Problem: Show that \[\sum_{k=1}^{\infty}\frac{(-1)^{k-1}}{k}\sum_{n=0}^{\infty}\frac{1}{k2^{n}+1} =1.\]

Solution1: Let \(a_k\) be \(a_k = \frac{1}{k}\sum_{n=0}^{\infty}{\frac{1}{k2^{n}+1}}\). Note that the summand \(|(-1)^{k-1}a_k| = O(1/k^2)\). Therefore, the given series may be arbitrarily rearranged.
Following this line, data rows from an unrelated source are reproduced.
/-- A UPD that changes NEXT_ID completed a string whose checks passed (R125). -/
theorem updChannel_status_of_nextId_ne {p : Config.Params} {b : Bit} {c c' : Channel} {r : Response}
    (h : updChannel p b c = .ok (c', r)) (hid : c'.nextId ≠ c.nextId) : r.status = .stringReady := by
  obtain ⟨_, rfl, _⟩ | ⟨_, rfl, _⟩ | ⟨_, _, rfl, _⟩ | ⟨_, heq⟩ := updChannel_ok_cases h
  · exact absurd (searchBit_nextId p b c) hid
  · exact absurd rfl hid
  · exact absurd rfl hid
  · obtain ⟨_, he⟩ | ⟨_, he⟩ := completeString_cases p (c.filled b) <;> rw [he] at heq <;> cases heq
    · rfl
    · exact absurd rfl hid

/-! ### A command -/

/-- The registers and the response a command ends with: a violation leaves the registers and answers its code
(spec/60_exceptions.md R147). -/
def commandEffect (i : Instr) (c : Channel) : Channel × Response :=
  match outcomeOn i c with
  | .ok cr => cr
  | .error v => (c, violationResponse v)

theorem commandEffect_of_ok {i : Instr} {c : Channel} {cr : Channel × Response} (h : outcomeOn i c = .ok cr) :
    commandEffect i c = cr := by
  simp [commandEffect, h]

theorem commandEffect_of_error {i : Instr} {c : Channel} {v : Violation} (h : outcomeOn i c = .error v) :
    commandEffect i c = (c, violationResponse v) := by
  simp [commandEffect, h]

/-- A command writes the addressed registers and adds one response of the addressed instance, both computed from those registers
alone. -/
theorem exec_eq_commandEffect (i : Instr) (s : State) :
    exec i s = .next { s with
      chan := (commandEffect i s.chan).1, responses := (s.before.length, (commandEffect i s.chan).2) :: s.responses } := by
  rw [exec_eq_deliver]
  cases h : outcomeOn i s.chan with
  | ok cr => rw [commandEffect_of_ok h, ← deliver_ok]
  | error v => rw [commandEffect_of_error h, deliver_error]; rfl

/-- A command that completes answers no violation. -/
theorem outcomeOn_ok_violation {i : Instr} {c : Channel} {cr : Channel × Response} (h : outcomeOn i c = .ok cr) :
    cr.2.violation = none := by
  cases i with
  | nop | init | rds =>
    cases h
    rfl
  | upd b => exact updChannel_ok_violation h
  | ext k n =>
    obtain ⟨_, he⟩ | ⟨_, _, _, he⟩ | ⟨_, _, he⟩ := extField_cases c k n <;> cases he.symm.trans h
    rfl

/-! ### An input -/

/-- The registers an input leaves in the instance it is addressed to, and its response if it has one: none for a power-on
reset. -/
def Input.effect : Input → Channel → Channel × Option Response
  | .powerOnReset _, _ => (Channel.reset, none)
  | .command _ w, c =>
    match decode w with
    | .ok i => ((commandEffect i c).1, some (commandEffect i c).2)
    | .error _ => (c, some (violationResponse .illegalCommand))

@[simp] theorem Input.effect_powerOnReset (k : Nat) (c : Channel) :
    (Input.powerOnReset k).effect c = (Channel.reset, none) := rfl

theorem Input.effect_of_ok {w : CommandWord} {i : Instr} (h : decode w = .ok i) (k : Nat) (c : Channel) :
    (Input.command k w).effect c = ((commandEffect i c).1, some (commandEffect i c).2) := by
  simp [effect, h]

theorem Input.effect_of_error {w : CommandWord} {e : DecodeError} (h : decode w = .error e) (k : Nat) (c : Channel) :
    (Input.command k w).effect c = (c, some (violationResponse .illegalCommand)) := by
  simp [effect, h]

@[simp] theorem State.mk_channels (pre post : List Channel) (c : Channel) (inbox : List Input)
    (responses : List (Nat × Response)) : (State.mk pre c post inbox responses).channels = pre ++ c :: post := rfl
@[simp] theorem powerOn_channels (s : State) : (powerOn s).channels = s.before ++ Channel.reset :: s.after := rfl
@[simp] theorem illegalCommand_channels (s : State) : (illegalCommand s).channels = s.channels := rfl
@[simp] theorem illegalCommand_inbox (s : State) : (illegalCommand s).inbox = s.inbox := rfl
@[simp] theorem illegalCommand_responses (s : State) :
    (illegalCommand s).responses = (s.before.length, violationResponse .illegalCommand) :: s.responses := rfl

/-- A step on an input: the instance it is addressed to takes the input's effect on its own registers, in its place among the
instances, and the effect's response, if any, is added to the record. -/
theorem step_next_effect {s t : State} {x : Input} {rest : List Input} (hi : s.inbox = x :: rest)
    (h : step s = .next t) :
    t.inbox = rest ∧ ∃ c, s.channels[x.target]? = some c ∧ t.channels = s.channels.set x.target (x.effect c).1 ∧
      t.responses = (x.effect c).2.toList.map (x.target, ·) ++ s.responses := by
  obtain ⟨hnil, _⟩ | ⟨y, rest', pre, c, post, hy, hc, hl, hcase⟩ := step_cases h
  · rw [hi] at hnil
    cases hnil
  · rw [hi] at hy
    cases hy
    rw [hc, ← hl]
    obtain ⟨k, rfl, rfl⟩ | ⟨k, w, rfl, ⟨i, hd, he⟩ | ⟨e, hd, rfl⟩⟩ := hcase
    · simp
    · rw [exec_eq_commandEffect] at he
      cases he
      simp [Input.effect_of_ok hd]
    · simp [Input.effect_of_error hd]

end Sys2Proof.Machine
end

section
/-! PROOFS. The statements about the state: the register invariant and what follows from it, the independence of the instances,
and the values and writers of the registers. -/

namespace Sys2Proof.Machine

/-! ### The invariant by STATE -/

/-- The invariant of a searching instance (spec/10_state.md R12, R14, R21). -/
theorem Channel.inv_iff_of_search {c : Channel} (h : c.st = 1) :
    c.Inv ↔ c.head = 0 ∧ c.mc = 0 ∧ c.phase = 0 ∧ c.win = ⟨0, 0, 0⟩ ∧ c.tm ≠ 0x3E375096 ∧ c.tm.toNat < 2 ^ 30 ∧
      1 ≤ c.nextId.toNat := by
  constructor
  · rintro ⟨_, htm, _, _, hsearch, _, hid⟩
    obtain ⟨hh, hmc, hp, hw, hne⟩ := hsearch h
    exact ⟨hh, hmc, hp, hw, hne, htm, hid (by simp [h])⟩
  · rintro ⟨hh, hmc, hp, hw, hne, htm, hid⟩
    exact ⟨by simp [hh], htm, by simp [h], by simp [h], fun _ => ⟨hh, hmc, hp, hw, hne⟩, by simp [h], fun _ => hid⟩

/-- The invariant of a collecting instance (R12, R14, R16, R18). -/
theorem Channel.inv_iff_of_collect {c : Channel} (h : c.st = 2) :
    c.Inv ↔ c.head.toNat ≤ 95 ∧ c.tm = 0x3E375096 ∧ c.phase = Config.phaseAtLock ∧ 1 ≤ c.nextId.toNat := by
  constructor
  · rintro ⟨hh, _, _, _, _, hcollect, hid⟩
    obtain ⟨htm, hp⟩ := hcollect h
    exact ⟨hh, htm, hp, hid (by simp [h])⟩
  · rintro ⟨hh, htm, hp, hid⟩
    exact ⟨hh, by simp [htm], by simp [h], by simp [h], by simp [h], fun _ => ⟨htm, hp⟩, fun _ => hid⟩

/-- Collecting, the invariant is kept with STATE, TM and PHASE, if HEAD and NEXT_ID stay in their ranges. -/
theorem Channel.Inv.of_collect {c c' : Channel} (h : c.Inv) (hs : c.st = 2) (hst : c'.st = c.st) (htm : c'.tm = c.tm)
    (hp : c'.phase = c.phase) (hh : c'.head.toNat ≤ 95) (hid : 1 ≤ c'.nextId.toNat) : c'.Inv := by
  obtain ⟨_, htm', hp', _⟩ := (inv_iff_of_collect hs).mp h
  exact (inv_iff_of_collect (hst.trans hs)).mpr ⟨hh, htm.trans htm', hp.trans hp', hid⟩

theorem Channel.reset_inv : Channel.reset.Inv := by decide

theorem Channel.initialised_inv : Channel.initialised.Inv := by decide

/-- A sync loss leaves a searching instance with a cleared TM and the NEXT_ID it had (R126). -/
theorem Channel.syncLoss_inv {c : Channel} (h : 1 ≤ c.nextId.toNat) : c.syncLoss.Inv :=
  (inv_iff_of_search rfl).mpr ⟨rfl, rfl, rfl, rfl, by simp, by simp, h⟩

/-! ### UPD keeps it -/

/-- The mask of R101 keeps TM within 30 bits. -/
theorem shiftedTm_lt (tm : Word) (b : Bit) : (shiftedTm tm b).toNat < 2 ^ 30 := by
  have h : (shiftedTm tm b).toNat ≤ Config.tmMask.toNat := by
    rw [shiftedTm, BitVec.toNat_and]
    exact Nat.and_le_right
  exact Nat.lt_of_le_of_lt h (by decide)

/-- A searching instance locks with the pattern in TM, or goes on searching without it. -/
theorem searchBit_inv {b : Bit} {c : Channel} (hs : c.st = 1) (h : c.Inv) : (searchBit Config.params b c).Inv := by
  obtain ⟨hh, hmc, hp, hw, _, _, hid⟩ := (Channel.inv_iff_of_search hs).mp h
  obtain ⟨hm, he⟩ | ⟨hm, he⟩ := searchBit_cases Config.params b c <;> rw [he]
  · have htm : shiftedTm c.tm b = 0x3E375096 := (isTimeMark_shiftedTm c.tm b).mp hm
    exact (Channel.inv_iff_of_collect rfl).mpr ⟨by simp, htm, rfl, hid⟩
  · have htm : shiftedTm c.tm b ≠ 0x3E375096 :=
      mt (isTimeMark_shiftedTm c.tm b).mpr (Bool.eq_false_iff.mp hm)
    exact (Channel.inv_iff_of_search (c := { c with tm := shiftedTm c.tm b }) hs).mpr
      ⟨hh, hmc, hp, hw, htm, shiftedTm_lt c.tm b, hid⟩

/-- The successor of a string number is a string number, never 0 (R14, R125). -/
theorem successor_pos (sn : BitVec 4) : 1 ≤ (successor sn).toNat := by
  revert sn
  decide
That is, \[\sum_{k=1}^{\infty}{\frac{(-1)^{k-1}}{k}\sum_{n=0}^{\infty}{\frac{1}{k2^{n}+1}}} = \sum_{k=1}^{\infty}{(a_k - 2a_{2k})}\] \[=\sum_{k=1}^{\infty} \left[ \frac{1}{k}\sum_{n=0}^{\infty}{\frac{1}{k2^{n}+1}} -2\times\frac{1}{2k}\sum_{n=0}^{\infty}{\frac{1}{k2^{n+1}+1}} \right] \] \[=\sum_{k=1}^{\infty}\frac{1}{k} \left[ \sum_{n=0}^{\infty}\frac{1}{k2^{n}+1} - \sum_{n=1}^{\infty}\frac{1}{k2^{n}+1} \right]\] \[=\sum_{k=1}^{\infty}\frac{1}{k(k+1)}=1.\]

Solution2: \[\sum_{k=1}^{\infty}\frac{(-1)^{k-1}}{k}\sum_{n=0}^{\infty}\frac{1}{k2^{n}+1} = \sum_{k=1}^{\infty}\frac{(-1)^{k-1}}{k}\sum_{n=0}^{\infty}\int_{0}^{1}x^{k2^{n}}dx\] \[=\int_{0}^{1}\sum_{n=0}^{\infty}\sum_{k=1}^{\infty}\frac{(-1)^{k-1}}{k}x^{k2^{n}}dx=\int_{0}^{1}\sum_{n=0}^{\infty}\log (1+x^{2^n})dx\] \[=\int_{0}^{1}\log \prod_{n=0}^{\infty}(1+x^{2^n})dx=\int_{0}^{1}\log\frac{1}{1-x}dx = 1\]